Professional ratings
Review scores
| Source | Rating |
| Allmusic | Star |
| Entertainment Weekly | D+ |

==Background==
The Kinleys worked with the producers of their debut album, Russ Zavitson and Tony Haselden, for their follow-up album, and released the single "My Heart Is Still Beating" in July 1999. The single, however, failed to reach the Country top 40, and the album, which was to be self-titled and released on October 6, 1999, was put on hold by Epic Records, who decided to bring in Country artist Radney Foster to produce songs on the album in order to broaden the duo's sound and regain chart appeal.
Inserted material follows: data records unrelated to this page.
-- ==== Sys2Proof/Machine/Ports.lean ====
section
/-! DEFINITION. The mailbox, the service port, the Steward port, bulk transfers, timers and the port commands (chapter 3). -/

namespace Sys2Proof.Machine

/-! ## Discards -/

/-- A frame discarded at step 1 of Table 3.4 is logged (R100). -/
def State.logDiscard (p : Port) (session : Nat) (opcode : Nat) (s : State) : State :=
  s.event p.slot (portSource p session) 0x0503 opcode

/-- A frame discarded because an expiry on its edge came first (R118, R124, R147). -/
def State.logDiscardLate (p : Port) (session : Nat) (opcode : Nat) (s : State) : State :=
  s.eventLate p.slot (portSource p session) 0x0503 opcode

/-- A discard on MB0 counts in the STATUS byte and in one field of KPR.MB_ERR. -/
def State.mbDiscard (f : Mailbox → Mailbox) (s : State) : State :=
  s.modMb fun m => { (f m) with discards := satInc 255 m.discards }

def Mailbox.crcFault (m : Mailbox) : Mailbox := { m with errCrc := satInc 255 m.errCrc }
def Mailbox.abortFault (m : Mailbox) : Mailbox := { m with errAbort := satInc 255 m.errAbort }
def Mailbox.notReady (m : Mailbox) : Mailbox := { m with errNotReady := satInc 255 m.errNotReady }
def Mailbox.otherFault (m : Mailbox) : Mailbox := { m with errOther := satInc 255 m.errOther }

/-! ## EXT forwarding -/

/-- A forwarded frame takes an unreserved entry of the Keeper queue, or waits (R128). -/
def State.queueSteward (f : Frame) (s : State) : State :=
  if s.stw.waiting.isEmpty ∧ s.stwUnreserved < 32 then s.modStw fun q => { q with queue := q.queue ++ [f] }
  else s.modStw fun q => { q with waiting := q.waiting ++ [f] }

/-- An EXT command goes to the Steward under a fresh forward number, or is refused (R130, R193). -/
def State.forwardExt (o : Outstanding) (s : State) : State :=
  if s.featureOff 6 then s.refuse o 0x00FE
  else if !s.stewardOn then s.refuse o 0x0001
  else
    let n := s.stw.nextForward % 65536
    let fwd : Forward := { number := n, port := o.port, session := o.session, tag := o.tag, opcode := o.opcode }
    let s := s.modStw fun q => { q with nextForward := q.nextForward + 1, forwards := q.forwards ++ [fwd] }
    s.queueSteward { opcode := o.opcode, flags := 16, status := 0, tag := n, payload := o.payload }

/-- A forward ends: it is known no longer. -/
def State.endForward (n : Nat) (s : State) : State :=
  s.modStw fun q => { q with forwards := q.forwards.filter fun x => x.number ≠ n }

/-- A forwarded frame that has not entered the ring is withdrawn (R128). -/
def State.withdrawForward (n : Nat) (s : State) : State :=
  let keep (f : Frame) : Bool := !(bit f.flags 4 && decide (f.tag = n))
  (s.endForward n).modStw fun q => { q with queue := q.queue.filter keep, waiting := q.waiting.filter keep }

/-- The Steward's FWD answer completes the original command on its port (R130); on or after its terminal edge it comes too late
(R147). -/
def State.extAnswered (opcode number status : Nat) (payload : Bytes) (s : State) : State :=
  match s.stw.forwards.find? fun x => x.number = number ∧ x.opcode = opcode with
  | none => s.logDiscard .stw 0 opcode
  | some f =>
    match s.findOut f.port f.session f.tag with
    | none => (s.endForward number).logDiscard .stw 0 opcode
    | some o =>
      if o.deadline ≤ s.now then ((s.endForward number).expire o).logDiscardLate .stw 0 opcode
      else (s.endForward number).respond o status payload

/-- EXT_ANSWER. -/
def execExtAnswer (opcode forward status : Nat) (payload : Bytes) (s : State) : Out :=
  .next (s.extAnswered opcode forward status payload)

/-- EXT_COMMAND. -/
def execExtCommand (opcode : Nat) (r : Req) (s : State) : Out :=
  .next (if isExt opcode then s.command opcode r (fun o s => s.forwardExt o) else s)

/-- A frame that passed steps 1 and 2 is received; an EXT command is forwarded at once (R100, R130). -/
def State.receive (p : Port) (session : Nat) (f : Frame) (s : State) : State :=
  match s.accept p session f with
  | (s, none) => s
  | (s, some o) =>
    if isExt o.opcode then (s.setOut { o with progress := .begun }).forwardExt { o with progress := .begun } else s

/-! ## MB0 -/

/-- A frame's byte count is 12 + LENGTH (R100, R111). -/
def frameLengthOk (d : Bytes) : Bool := 12 ≤ d.length ∧ d.length = 12 + u16 d 4

/-- The frame a WRITE carried takes effect at select release (R111). -/
def State.mb0Frame (data : Bytes) (extraBits : Nat) (s : State) : State :=
  if extraBits % 8 ≠ 0 ∨ !frameLengthOk data then (s.mbDiscard Mailbox.abortFault).logDiscard .mb0 0 (u16 data 0)
  else if !crcPasses data then (s.mbDiscard Mailbox.crcFault).logDiscard .mb0 0 (u16 data 0)
  else if s.mb0Free = 0 then s.mbDiscard Mailbox.notReady
  else s.receive .mb0 0 (Frame.ofBytes (data.take (data.length - 4)))

/-- MB0_WRITE (R110, R111, R117). -/
def execMb0Write (transaction : Byte) (data : Bytes) (extraBits : Nat) (s : State) : Out :=
  .next (if transaction = 0x02 ∨ transaction = 0x32 then
      if !s.mb.isOpen then
        (s.mbDiscard Mailbox.notReady).modMb fun m => { m with drove0 := List.replicate data.length 0xB7 }
      else
        let drive : Bytes := if transaction = 0x02 then List.replicate data.length (if 0 < s.mb0Free then 0x5A else 0xB7) else []
        (s.modMb fun m => { m with drove0 := drive }).mb0Frame data extraBits
    else s.modMb fun m => m.otherFault)

/-- What a READ drives: the marker and the frame, then zeros; or the idle byte (R113). -/
def readBytes (frame : Option Bytes) (idle : Byte) (clocked : Nat) : Bytes :=
  match frame with
  | none => List.replicate clocked idle
  | some f => ((0x5A : Byte) :: f ++ zeros clocked).take clocked

/-- MB0_READ: `clocked` bytes after the dummy clocks (R113, R114). -/
def execMb0Read (clocked : Nat) (s : State) : Out :=
  .next (if !s.mb.isOpen then s.modMb fun m => { m with drove0 := List.replicate clocked 0xB7 }
    else match s.mb.queue with
    | [] => s.modMb fun m => { m with drove0 := readBytes none 0xB7 clocked }
    | f :: rest =>
      let text := withCrc f.bytes
      s.modMb fun m =>
        { m with drove0 := readBytes (some text) 0xB7 clocked, queue := if 1 + text.length ≤ clocked then rest else f :: rest })

/-- MB_RDYn is driven low (R114). -/
def State.mbRdynLow (s : State) : Bool := s.mb.isOpen && !s.mb.queue.isEmpty

/-- MB0_STATUS (R115). -/
def execMb0Status (s : State) : Out :=
  .next (if !s.mb.isOpen then s.modMb fun m => { m with drove0 := List.replicate 4 0xB7 }
    else
      let b0 := 1 + 2 * b2n (decide (0 < s.mb0Free)) + 4 * b2n (!s.mb.queue.isEmpty) + 8 * b2n (decide (0 < s.mb.discards))
      let bs := le 1 b0 ++ le 1 s.mb.queue.length ++ le 1 (s.outCount .mb0 0) ++ le 1 s.mb.discards
      s.modMb fun m => { m with drove0 := bs, discards := 0 })

/-- SELECT_CLASH (R109). -/
def execSelectClash (s : State) : Out := .next (s.modMb fun m => m.otherFault)

/-- MB0_NOTICE_ENQUEUE (R112). -/
def execMb0NoticeEnqueue (s : State) : Out :=
  .next (match s.mb.notices with
    | [] => s
    | f :: rest => if 0 < s.mb0Free then s.modMb fun m => { m with notices := rest, queue := m.queue ++ [f] } else s)

/-! ## Bulk transfers -/

/-- The open transfer of a port or session in a direction. -/
def State.transfer (p : Port) (session : Nat) (inbound : Bool) (s : State) : Option Bulk :=
  s.paths.bulks.find? fun b => b.port = p ∧ b.session = session ∧ b.inbound = inbound

/-- A transfer rewritten in place. -/
def State.setTransfer (b : Bulk) (s : State) : State :=
  let put (x : Bulk) : Bulk := if x.port = b.port ∧ x.session = b.session ∧ x.inbound = b.inbound then b else x
  s.modPaths fun q => { q with bulks := q.bulks.map put }

/-- MB1 carries the bulk frames of MB0 (R116). -/
def State.mb1In (s : State) : Bool := (s.transfer .mb0 0 true).isSome

/-- MB1_WRITE (R116, R117). -/
def execMb1Write (transaction : Byte) (data : Bytes) (extraBits : Nat) (s : State) : Out :=
  .next (if transaction = 0x02 ∨ transaction = 0x32 then
      let s := s.modMb fun m => { m with drove1 := if transaction = 0x02 then zeros data.length else [] }
      if !s.mb.isOpen ∨ !s.mb1In ∨ s.mb.slot.isSome then s.modMb fun m => m.notReady
      else if extraBits % 8 ≠ 0 then (s.modMb fun m => m.abortFault).logDiscard .mb1 0 0
      else s.modMb fun m => { m with slot := some data }
    else s.modMb fun m => m.otherFault)

/-- An outbound bulk frame has been consumed: the next is staged, and the transfer ends with its last (R107, R108). -/
def State.consumeOut (p : Port) (session : Nat) (s : State) : State :=
  match s.transfer p session false with
  | none => s
  | some b =>
    let s := match p, b.staged with
      | .svc, some f => s.modSvc fun v => { v with sent := svcPack 1 f }
      | .cus, some f =>
        let m (c : Custody) : CustodyOut := { session := session, type := 0x10, body := 1 :: f, address := (tget ({} : Session) c.sessions session).address }
        s.modCus fun c => { c with out := c.out ++ [m c] }
      | _, _ => s
    if b.data.isEmpty then s.closeBulk p session false
    else s.setTransfer { b.next with deadline := s.now + bulkIdle }

/-- MB1_READ (R116): the staged frame is consumed when the host clocked all of it. -/
def execMb1Read (clocked : Nat) (s : State) : Out :=
  .next (match s.mb.isOpen, (s.transfer .mb0 0 false).bind Bulk.staged with
    | true, some f =>
      let s := s.modMb fun m => { m with drove1 := readBytes (some f) 0 clocked }
      if 1 + f.length ≤ clocked then s.consumeOut .mb0 0 else s
    | _, _ => s.modMb fun m => { m with drove1 := zeros clocked })

/-- MB1_STATUS (R116). -/
def execMb1Status (s : State) : Out :=
  .next (if !s.mb.isOpen then s.modMb fun m => { m with drove1 := zeros 4 }
    else
      let b0 := 1 + 2 * b2n (s.mb1In && s.mb.slot.isNone) + 4 * b2n (((s.transfer .mb0 0 false).bind Bulk.staged).isSome)
      let seq := match s.transfer .mb0 0 true with | some b => b.seq | none => 0
      s.modMb fun m => { m with drove1 := le 1 b0 ++ zeros 1 ++ le 2 seq })

/-- The inbound bulk frame that waits on a port, taken from its slot. -/
def State.takeSlot (p : Port) (session : Nat) (s : State) : Option Bytes × State :=
  match p with
  | .mb0 | .mb1 => (s.mb.slot, s.modMb fun m => { m with slot := none })
  | .svc => (s.svc.slots.head?, s.modSvc fun v => { v with slots := v.slots.drop 1 })
  | .cus => (tfind s.cus.slots session, s.modCus fun c => { c with slots := tdel c.slots session })
  | _ => (none, s)

/-- A discarded bulk frame is counted in its port's counter and logged (R106). -/
def State.bulkDiscard (p : Port) (session : Nat) (crc : Bool) (s : State) : State :=
  let s := match p with
    | .mb0 | .mb1 => s.modMb fun m => if crc then m.crcFault else m.otherFault
    | .svc => s.modSvc fun v => { v with discards := satInc 255 v.discards }
    | .cus => s.modCus fun c => { c with dropped := c.dropped + 1 }
    | _ => s
  s.logDiscard (if p = .mb0 then .mb1 else p) session 0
In the end, half of the album was produced by Foster and the other half by Zavitson and Haselden.

The record includes two songs co-written by Jennifer Kinley's husband, Adam Hughes, and also has the first lead vocal performance of Jennifer Kinley in a Kinleys song on "I Need You Now", the duo's usual way of singing consisting of Heather Kinley on lead with Jennifer on harmony vocals. The duo recorded a song titled "If I Can Only Win Your Love" with Vince Gill, but it was ultimately not used on the album as they felt it wasn't good enough.

"My Heart Is Still Beating" was eventually not included on the album and the first single, the Foster-produced "She Ain't The Girl For You" was released in the Spring of 2000. It peaked at #34 in the Country charts.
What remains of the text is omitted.